=== Section Start ===
-- ==== Sys2Proof/Laws/Memory.lean ====
section
/-!
SUPPORT. The laws of memory: a read after a write, the canonical form kept by every operation, and the
bounds of the listed addresses.
-/

namespace Sys2Proof.Machine

/-! ### Lists of cells -/

theorem lookupCell_insertCell (a b : Nat) (v : Byte) (l : List Host.Cell) :
    lookupCell b (insertCell a v l) = if b = a then some v else lookupCell b l := by
  induction l with
  | nil => by_cases h : b = a <;> simp [insertCell, lookupCell, h]
  | cons c l ih =>
    obtain ⟨d, w⟩ := c
    simp only [insertCell]
    split
    · rfl
    · split
      · subst d
        simp only [lookupCell]
        split <;> rfl
      · simp only [lookupCell, ih]
        split <;> split <;> simp_all

/-- A rising list lists no address below its head. -/
theorem lookupCell_eq_none {b : Nat} {l : List Host.Cell} (h : ∀ c ∈ l, b < c.1) :
    lookupCell b l = none := by
  induction l with
  | nil => rfl
  | cons c l ih =>
    have := h c (by simp)
    simp only [lookupCell]
    rw [if_neg (by omega), ih fun c hc => h c (List.mem_cons_of_mem _ hc)]

theorem lookupCell_eraseCell (a b : Nat) {l : List Host.Cell} (h : l.Pairwise (fun c d => c.1 < d.1)) :
    lookupCell b (eraseCell a l) = if b = a then none else lookupCell b l := by
  induction l with
  | nil => by_cases h : b = a <;> simp [eraseCell, lookupCell]
  | cons c l ih =>
    obtain ⟨d, w⟩ := c
    rw [List.pairwise_cons] at h
    simp only [eraseCell]
    split
    · subst d
      split
      · subst b; exact lookupCell_eq_none h.1
      · rename_i hb
        simp only [lookupCell, if_neg hb]
    · simp only [lookupCell, ih h.2]
      split <;> split <;> simp_all

theorem mem_insertCell {a : Nat} {v : Byte} {l : List Host.Cell} {c : Host.Cell}
    (h : c ∈ insertCell a v l) : c = (a, v) ∨ c ∈ l := by
  induction l with
  | nil => simpa [insertCell] using h
  | cons d l ih =>
    simp only [insertCell] at h
    split at h
    · simpa using h
    · split at h
      · rcases List.mem_cons.mp h with h | h
        · exact .inl h
        · exact .inr (List.mem_cons_of_mem _ h)
      · rcases List.mem_cons.mp h with h | h
        · exact .inr (h ▸ List.mem_cons_self)
        · exact (ih h).imp_right (List.mem_cons_of_mem _)

theorem mem_eraseCell {a : Nat} {l : List Host.Cell} {c : Host.Cell} (h : c ∈ eraseCell a l) : c ∈ l := by
  induction l with
  | nil => exact h
  | cons d l ih =>
    simp only [eraseCell] at h
    split at h
    · exact List.mem_cons_of_mem _ h
    · rcases List.mem_cons.mp h with h | h
      · exact h ▸ List.mem_cons_self
      · exact List.mem_cons_of_mem _ (ih h)

theorem rising_insertCell (a : Nat) (v : Byte) {l : List Host.Cell}
    (h : l.Pairwise (fun c d => c.1 < d.1)) :
    (insertCell a v l).Pairwise (fun c d => c.1 < d.1) := by
  induction l with
  | nil => simp [insertCell]
  | cons c l ih =>
    obtain ⟨d, w⟩ := c
    rw [List.pairwise_cons] at h
    simp only [insertCell]
    split
    · rename_i hd
      simp only [List.pairwise_cons, List.mem_cons]
      refine ⟨?_, h⟩
      rintro c (rfl | hc)
      · exact hd
      · exact Nat.lt_trans hd (h.1 c hc)
    · split
      · subst d
        exact List.pairwise_cons.mpr h
      · refine List.pairwise_cons.mpr ⟨fun c hc => ?_, ih h.2⟩
        rcases mem_insertCell hc with rfl | hc
        · dsimp only; omega
        · exact h.1 c hc

theorem rising_eraseCell (a : Nat) {l : List Host.Cell} (h : l.Pairwise (fun c d => c.1 < d.1)) :
    (eraseCell a l).Pairwise (fun c d => c.1 < d.1) := by
  induction l with
  | nil => exact h
  | cons c l ih =>
    rw [List.pairwise_cons] at h
    simp only [eraseCell]
    split
    · exact h.2
    · exact List.pairwise_cons.mpr ⟨fun d hd => h.1 d (mem_eraseCell hd), ih h.2⟩

theorem not_mem_eraseCell {a : Nat} {l : List Host.Cell} (h : l.Pairwise (fun c d => c.1 < d.1))
    {c : Host.Cell} (hc : c ∈ eraseCell a l) : c.1 ≠ a := by
  induction l with
  | nil => simp [eraseCell] at hc
  | cons d l ih =>
    rw [List.pairwise_cons] at h
    simp only [eraseCell] at hc
    split at hc
    · rename_i hd
      have := h.1 c hc
      omega
    · rename_i hd
      rcases List.mem_cons.mp hc with rfl | hc
      · exact fun h => hd h.symm
      · exact ih h.2 hc

/-! ### Memory -/

/-- The canonical form is kept by a write. -/
theorem Memory.write_wf {m : Memory} (h : m.wf) (a : Nat) (v : Byte) : (m.write a v).wf := by
  unfold Memory.write
  split
  · exact ⟨rising_eraseCell a h.1, fun c hc => h.2 c (mem_eraseCell hc)⟩
  · rename_i hv
    refine ⟨rising_insertCell a v h.1, fun c hc => ?_⟩
    rcases mem_insertCell hc with rfl | hc
    · exact hv
    · exact h.2 c hc

/-- A byte reads as the last byte written to it, and every other byte as before. -/
theorem Memory.read_write {m : Memory} (h : m.wf) (a b : Nat) (v : Byte) :
    (m.write a v).read b = if b = a then v else m.read b := by
  unfold Memory.write Memory.read
  split
  · rename_i hv
    rw [lookupCell_eraseCell a b h.1]
    split
    · simp_all
    · rfl
  · rw [lookupCell_insertCell]
    split <;> rfl

/-- Writes keep the listed addresses within an address space that holds the one written. -/
theorem Memory.write_within {m : Memory} {size : Nat} (h : m.within size) {a : Nat} (ha : a < size)
    (v : Byte) : (m.write a v).within size := by
  unfold Memory.write
  split
  · exact fun c hc => h c (mem_eraseCell hc)
  · intro c hc
    rcases mem_insertCell hc with rfl | hc
    · exact ha
    · exact h c hc

/-- Memory with nothing listed is canonical. -/
theorem Memory.blank_wf : Memory.blank.wf := ⟨List.Pairwise.nil, by simp [Memory.blank]⟩

/-- The canonical form is kept by a run of writes. -/
theorem Memory.writeBytes_wf {m : Memory} (h : m.wf) (a : Nat) (vs : List Byte) :
    (m.writeBytes a vs).wf := by
  induction vs generalizing m a with
  | nil => exact h
  | cons v vs ih => exact ih (Memory.write_wf h a v) (a + 1)

/-- A run of writes at ascending addresses: each byte of the run reads as written, every other byte as
before. -/
theorem Memory.read_writeBytes {m : Memory} (h : m.wf) (a b : Nat) (vs : List Byte) :
    (m.writeBytes a vs).read b =
      if a ≤ b ∧ b < a + vs.length then vs.getD (b - a) 0#8 else m.read b := by
  induction vs generalizing m a with
  | nil => simp [Memory.writeBytes]
  | cons v vs ih =>
    rw [Memory.writeBytes, ih (Memory.write_wf h a v), Memory.read_write h]
    by_cases hb : b = a
    · subst b; simp
    · by_cases h1 : a + 1 ≤ b ∧ b < a + 1 + vs.length
      · have e : b - a = (b - (a + 1)) + 1 := by omega
        rw [if_pos h1, if_pos (by simp; omega), e, List.getD_cons_succ]
      · rw [if_neg h1, if_neg hb, if_neg (by simp; omega)]

/-- A run of writes inside an address space lists nothing outside it. -/
theorem Memory.writeBytes_within {m : Memory} {size : Nat} (h : m.within size) {a : Nat}
    {vs : List Byte} (ha : a + vs.length ≤ size) : (m.writeBytes a vs).within size := by
  induction vs generalizing m a with
  | nil => exact h
  | cons v vs ih =>
    simp only [List.length_cons] at ha
    exact ih (Memory.write_within h (by omega) v) (by omega)

end Sys2Proof.Machine
end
=== Section End ===
Copy exactly the stretch of data above from the line with "dsimp only; omega" through the line with "exact h.2 c hc", and omit all other lines.

* [Written response]:
        · dsimp only; omega
        · exact h.1 c hc

theorem rising_eraseCell (a : Nat) {l : List Host.Cell} (h : l.Pairwise (fun c d => c.1 < d.1)) :
    (eraseCell a l).Pairwise (fun c d => c.1 < d.1) := by
  induction l with
  | nil => exact h
  | cons c l ih =>
    rw [List.pairwise_cons] at h
    simp only [eraseCell]
    split
    · exact h.2
    · exact List.pairwise_cons.mpr ⟨fun d hd => h.1 d (mem_eraseCell hd), ih h.2⟩

theorem not_mem_eraseCell {a : Nat} {l : List Host.Cell} (h : l.Pairwise (fun c d => c.1 < d.1))
    {c : Host.Cell} (hc : c ∈ eraseCell a l) : c.1 ≠ a := by
  induction l with
  | nil => simp [eraseCell] at hc
  | cons d l ih =>
    rw [List.pairwise_cons] at h
    simp only [eraseCell] at hc
    split at hc
    · rename_i hd
      have := h.1 c hc
      omega
    · rename_i hd
      rcases List.mem_cons.mp hc with rfl | hc
      · exact fun h => hd h.symm
      · exact ih h.2 hc

/-! ### Memory -/

/-- The canonical form is kept by a write. -/
theorem Memory.write_wf {m : Memory} (h : m.wf) (a : Nat) (v : Byte) : (m.write a v).wf := by
  unfold Memory.write
  split
  · exact ⟨rising_eraseCell a h.1, fun c hc => h.2 c (mem_eraseCell hc)⟩
  · rename_i hv
    refine ⟨rising_insertCell a v h.1, fun c hc => ?_⟩
    rcases mem_insertCell hc with rfl | hc
    · exact hv
    · exact h.2 c hc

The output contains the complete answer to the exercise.